Do you know the origins of the 2021 Disney movie Cruella? In 1956, from June through September, Women’s Day magazine published a serialized fiction story by Dodie Smith (with illustrations by William Pene Dubois) called “The Great Dog Robbery,” introducing the fur-obsessed, black-and-white-haired character Cruella de Vil. Later that same year, the UK company Heinemann released the same story, retitled The Hundred and One Dalmatians, in book form with new illustrations by twin sisters Janet and Anne Grahame Johnstone. Viking Press handled the US publication the following year, at which time Walt Disney read the children’s novel (which in magazine form was called “a novel for dogs”) and immediately sought the rights for its adaptation.
The resulting movie, an animated feature, retitled again as One Hundred and One Dalmatians, opened in theaters in January 1961 with the now furrier-husband-less and Persian-cat-less Cruella de Vil making her cinematic debut as the studio’s reigning new queen of villainy (New York Times critic Howard Thompson said she “makes the Snow White witch seem like Pollyanna“; thirty years later, reviewing the film’s re-release, Roger Ebert wrote, “she’s in a league with the Wicked Stepmother and the other great Disney villainesses). Disney remade the movie in live-action form, retitled again as 101 Dalmatians, which was released in 1996 with Glenn Close portraying Cruella, now essentially the focal character. A sequel, 102 Dalmatians, followed in 2000.

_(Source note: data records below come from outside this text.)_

/-- R220, R222, R316 to R320, R322: CPY_T and CPY_HEAD put a copy, or a chain walk, at the end of their channel and of the open batch; CPY_COMMIT closes
the batch; CPY_WAIT closes it and waits until so few are outstanding; CPY_WPTR reads the team's write pointer, and CPY_WPWAIT waits for it. The
model's readings in log entry 27 stand in it. -/
def Obligations.CopyInstructionsQueueAndWait : Prop :=
  ∀ (s : State) (g : BitVec 4) (d x : BitVec 6) (c : BitVec 3) (f : BitVec 4) (i : Iss), i.act ≠ 0 →
    let world := worldOf s i.g
    let chan := chanKey i.g.core c.toNat
    let p := wptrOf s i.g.team chan
    let b := Fm.getD i.g.batches c.toNat {}
    let shape := (readS s i.g (x.toNat + 1)).toNat
    let syn := memSyn 7 (2 ^ nfield shape 0 3) false 0
    (prelude s g (cpyTForm f) = .ok i → flagFull i.g f = false →
      (shapeOf shape = none → Handled i i.lanes (fun _ => atBundle i cIllegal syn) →
        ∃ t, exec (.cpyT g d x c f) s = .next t ∧ Excepted s t i i.g i.lanes fun _ => atBundle i cIllegal syn) ∧
      (∀ sh, shapeOf shape = some sh →
        checkCopy s (some i.g) (i.g.core / 48) world (readS s i.g x.toNat).toNat (readS s i.g d.toNat).toNat sh = .stall →
        ∃ t, exec (.cpyT g d x c f) s = .next t ∧ Stalled s t i.gid) ∧
      (∀ sh cp rd wr, shapeOf shape = some sh →
        checkCopy s (some i.g) (i.g.core / 48) world (readS s i.g x.toNat).toNat (readS s i.g d.toNat).toNat sh = .ok cp rd wr →
        let u := useWalks (useWalks s i.g.core world false rd) i.g.core world true wr
        ∃ t, exec (.cpyT g d x c f) s = .next t ∧ InFlight t u.nextOp i f 0x0C (.copy chan (some cp) none) i.lanes ∧
          t.chans = Fm.put s.chans chan (Fm.getD s.chans chan [] ++ [u.nextOp]) ∧
          IssuedAs { u with ops := t.ops, nextOp := t.nextOp, pmus := t.pmus, chans := t.chans } t i (batched i.g c f u.nextOp) (regsOf i.g)
            (latch i.g) (onward i))) ∧
    (prelude s g (cpyForm (some f)) = .ok i → flagFull i.g f = false →
      (∀ y, (readS s i.g d.toNat).toNat % 64 = 0 →
        (checkVa s (i.g.core / 48) world (readS s i.g d.toNat).toNat 64 .copyRead
          fun z => if nfield z.d 5 3 != 0 then [cKind] else []) = .ok y →
        let u := useWalks s i.g.core world false [(readS s i.g d.toNat).toNat]
        ∃ t, exec (.cpyHead g d c f) s = .next t ∧
          InFlight t u.nextOp i f 0x0C (.copy chan none (some { at_ := (readS s i.g d.toNat).toNat })) i.lanes ∧
          t.chans = Fm.put s.chans chan (Fm.getD s.chans chan [] ++ [u.nextOp]) ∧
          IssuedAs { u with ops := t.ops, nextOp := t.nextOp, pmus := t.pmus, chans := t.chans } t i (batched i.g c f u.nextOp) (regsOf i.g)
            (latch i.g) (onward i)) ∧
      (let y := (readS s i.g d.toNat).toNat;
        ((p + 2 ^ 64 - y) % 2 ^ 64 < 2 ^ 63 →
          ∃ t, exec (.cpyWpwait g d c f) s = .next t ∧ Issued s t i (regsOf i.g) (latch i.g) (onward i)) ∧
        (2 ^ 63 ≤ (p + 2 ^ 64 - y) % 2 ^ 64 →
          ∃ t, exec (.cpyWpwait g d c f) s = .next t ∧ InFlight t s.nextOp i f 0 (.wpwait chan y) ∧
            IssuedAs { s with ops := t.ops, nextOp := t.nextOp, pmus := t.pmus } t i (flagged i.g f s.nextOp) (regsOf i.g) (latch i.g)
              (onward i)))) ∧
    (prelude s g (cpyForm none) = .ok i →
      (b.openOps = [] ∨ b.outs.length < 63 →
        (∃ t, exec (.cpyCommit g c) s = .next t ∧ IssuedAs s t i (committed i.g c) (regsOf i.g) (latch i.g) (onward i)) ∧
        ∃ t, exec (.cpyWait g d c) s = .next t ∧
          IssuedAs s t i
            (if (Fm.getD (committed i.g c).batches c.toNat {}).outs.length ≤ d.toNat then committed i.g c
              else { committed i.g c with hold := .copies c.toNat d.toNat i.e.pc i.lanes }) (regsOf i.g) (latch i.g) (onward i)) ∧
      (b.openOps ≠ [] → 63 ≤ b.outs.length → ∀ o ∈ [(.cpyCommit g c : Instr), .cpyWait g d c], ∃ t, exec o s = .next t ∧ Stalled s t i.gid) ∧
      ∃ t, exec (.cpyWptr g d c) s = .next t ∧ Issued s t i ((regsOf i.g).setS d.toNat (BitVec.ofNat 64 p)) (latch i.g) (onward i))

/-- R222, R249, R251, R319, R322, R325, R331: the copy at the head of a channel takes engine ownership of its destination sector; a unit is read and
written, and its sector released, and the write pointer advances by its bytes; a record that the channel does not own makes the walk wait, and one
that it owns starts its copy. The model's readings in log entry 27 stand in it. -/
def Obligations.CopyEnginesTakeWriteAndWalk : Prop :=
  ∀ (s : State) (chan op : Nat) (o : Op), Fm.get? s.ops op = some o →
    (∀ k c w u p r, chanHead s chan = some (op, o) → o.kind = .copy k (some c) w → (copyUnits c)[c.owned]? = some u →
      c.owned + 1 = (copyUnits c).length → (∀ q, Fm.get? s.cmds op = some q → started s q.1 q.2 = true) → cutOff s op o c = false → unitLoc c u = .mem p →
      let first := elemAt c.sh u.1
      ownStep s o.die (secOf p) (some op) (((c.dst.spot (elemOff c.sh c.sh.dm first.1 first.2)).map fun x => x.2.2).getD false) = r → r.ok = true →
      ∃ t, exec (.copyExecution chan) s = .next t ∧
        Fm.get? t.ops op = some { o with kind := .copy chan (some { c with owned := c.owned + 1 }) w } ∧
        (copyOf t o.die (secOf p)).map (fun y => y.engine) = (copyOf r.s o.die (secOf p)).map fun _ => some op) ∧
    (∀ k c w u r, o.kind = .copy k (some c) w → c.done < c.owned → (copyUnits c)[c.done]? = some u → c.done + 1 < (copyUnits c).length →
      cutOff s op o c = false → readElems s o op c u = r → r.ok = true →
      let len := u.2 * c.sh.e
      let wptr := o.chan.getD k
      let off (n : Nat) : Nat := elemOff c.sh c.sh.dm (elemAt c.sh (u.1 + n / c.sh.e)).1 (elemAt c.sh (u.1 + n / c.sh.e)).2 + n % c.sh.e
      let at_ (n : Nat) : Loc := c.dst.loc (off n)
      let advanced (t : State) : Prop := ∀ tm, Fm.get? r.s.teams o.team = some tm → wptrOf t o.team wptr = (Fm.getD tm.wptrs wptr 0 + len) % 2 ^ 64
      (Mem.wf r.s.coreScr = true → Mem.wf r.s.dieScr = true →
        (∀ m n, m < len → n < len → scratchAddr (at_ m) = scratchAddr (at_ n) → m = n) → (∀ p, unitLoc c u ≠ .mem p) →
        ∃ t, exec (.engineSectorRelease op c.done) s = .next t ∧ advanced t ∧
          ∀ n b, n < len → r.bs[n]? = some b →
            ∀ core a, scratchAddr (at_ n) = some (core, a) → Mem.read (if core then t.coreScr else t.dieScr) a = if b.2 then 0 else b.1) ∧
      (∀ p y, unitLoc c u = .mem p → p % 128 + len ≤ 128 → (∀ n, n < len → at_ n = .mem (p + n)) → o.die < 8 →
        copyOf r.s o.die (secOf p) = some y → y.st = .m → y.engine = some op → blocked r.s (secOf p) (some op) = false →
        hostShared r.s (secOf p) = false → Plain y (c.dst.enc r.s (off 0)) →
        ∃ t z, exec (.engineSectorRelease op c.done) s = .next t ∧ advanced t ∧ SectorOnly r.s t o.die (secOf p) ∧
          copyOf t o.die (secOf p) = some z ∧ z.engine = none ∧
          ∀ n, n < 128 → seenByte ((z.data[n]?).getD 0) z.pend o.die (dialOf r.s o.die) .newest n =
            if p % 128 ≤ n ∧ n < p % 128 + len then ((r.bs[n - p % 128]?).map fun b => b.1).getD 0 else (y.data[n]?).getD 0)) ∧
    (∀ k w y q, chanHead s chan = some (op, o) → o.kind = .copy k none (some w) → w.fill = none → w.wait = false → w.record = none → walkGoes s o chan = true →
      (checkVa s o.die o.world w.at_ 64 .copyRead fun z => if nfield z.d 5 3 != 0 then [cKind] else []) = .ok y →
      let sec := secOf y.phys
      readReq s o.die sec none (nfield y.leaf.pte 26 1 == 1) = q → q.ok = true → poisonAt q.s o.die sec = false →
      let r := readRecord q.s o op y
      let o' : Op := { o with time := max o.time (dialOf s o.die) }
      let s1 := useXl (if (copyOf s o.die sec).isNone || o.die == homeDie sec then countRead q.s sec else q.s) o.core o.world w.at_ false y
      (r.ctl % 2 = 0 → ∃ t, exec (.chainRecord chan) s = .next t ∧
        Fm.get? t.ops op = some { o' with kind := .copy chan none (some { w with wait := true }) }) ∧
      (r.ctl % 4 = 1 → r.next % 64 = 0 → ∀ sh c vr vw, shapeOf r.shape = some sh →
        (sh.ss = 1 ∨ sh.ss = 2 ∨ sh.ds = 1 ∨ sh.ds = 2 → (Fm.get? s.teams o.team).map (fun tm => tm.phase) = some .running) →
        checkCopy s1 (o.group.bind fun gid => Fm.get? s1.groups gid) o.die o.world r.src r.dst sh = .ok c vr vw →
        ∃ t, exec (.chainRecord chan) s = .next t ∧
          Fm.get? t.ops op = some { o' with kind := .copy chan (some c) (some { w with record := some r, push := none, asks := none }) })) ∧
    (∀ k w bs, chanHead s chan = some (op, o) → o.kind = .copy k none (some w) → w.wait = true → vaMarked s o.die o.world w.at_ 64 = false →
      readVa s o.die o.world (w.at_ + 8) 8 .copyRead = .ok bs → leNat bs % 2 = 1 →
      ∃ t, exec (.chainRecordWake chan) s = .next t ∧
        Fm.get? t.ops op = some { o with kind := .copy chan none (some { w with wait := false }) }) ∧
    (∀ r j epoch, o.kind = .slotFill r j epoch → o.time + 2 < dialOf s o.die → ringMarked s r 0 512 = false →
      let h := readHdr s r
      (h.epoch ≠ epoch → exec (.pushSlotFill op) s = .next (completeOp s op)) ∧
      (h.epoch = epoch → cfgOk h.cfg = true → j < h.slots → ∀ w,
        writeHdr s r (advanceFil h.slots { h with fills := bitSet h.fills j true }) = w → w.ok = true → ringWaiters w.s r = [] →
        exec (.pushSlotFill op) s = .next (completeOp (noteTime w.s op w.stamp) op)))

Twenty-five years later, Disney spotlights Cruella de Vil again with the live-action Cruella, a prequel loosely connected to both the animated original and the 1996 version that reimagines the iconic baddie as an orphan turned thief turned fashion designer in 1970s London. With the character’s origin story now presented on screen and that movie’s most literal origin story laid out easily above, I still want to highlight and recommend more of the specifically cinematic heritage of Cruella beyond the obvious. From acknowledged influences to unofficial yet certain precursors with regards to character traits, scenes and set pieces, plot points, tropes, and more, these are the movies that inspired and/or generated the Disney Villain showcase.
Snow White and the Seven Dwarfs (1937)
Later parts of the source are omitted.